Input for this task =>
-- ==== Sys2Proof/Syntax.lean ====
section
/-! DEFINITION. The instructions of spec/opcode_table.json, one constructor a row: the four command words (format CMD8,
R90) and the six named frame opcodes (format WSHDR_B0, R80 to R85). -/

namespace Sys2Proof

/-- A row of the opcode table. A command has no operand field (R89: every operand is a register). A frame opcode is header
byte 0 of a frame, so it carries the other four bits of that byte: FIN, RSV1, RSV2, RSV3 (R71). -/
inductive Instr where
  | encode
  | decode
  | maskSrc
  | maskDst
  | continuation (fin rsv1 rsv2 rsv3 : Bool)
  | text (fin rsv1 rsv2 rsv3 : Bool)
  | binary (fin rsv1 rsv2 rsv3 : Bool)
  | close (fin rsv1 rsv2 rsv3 : Bool)
  | ping (fin rsv1 rsv2 rsv3 : Bool)
  | pong (fin rsv1 rsv2 rsv3 : Bool)
  deriving DecidableEq, Repr

end Sys2Proof
end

What the task requires =>
For the string "format", give the number of lines in the entries that contain it, with no other words.

Response to the task =>
2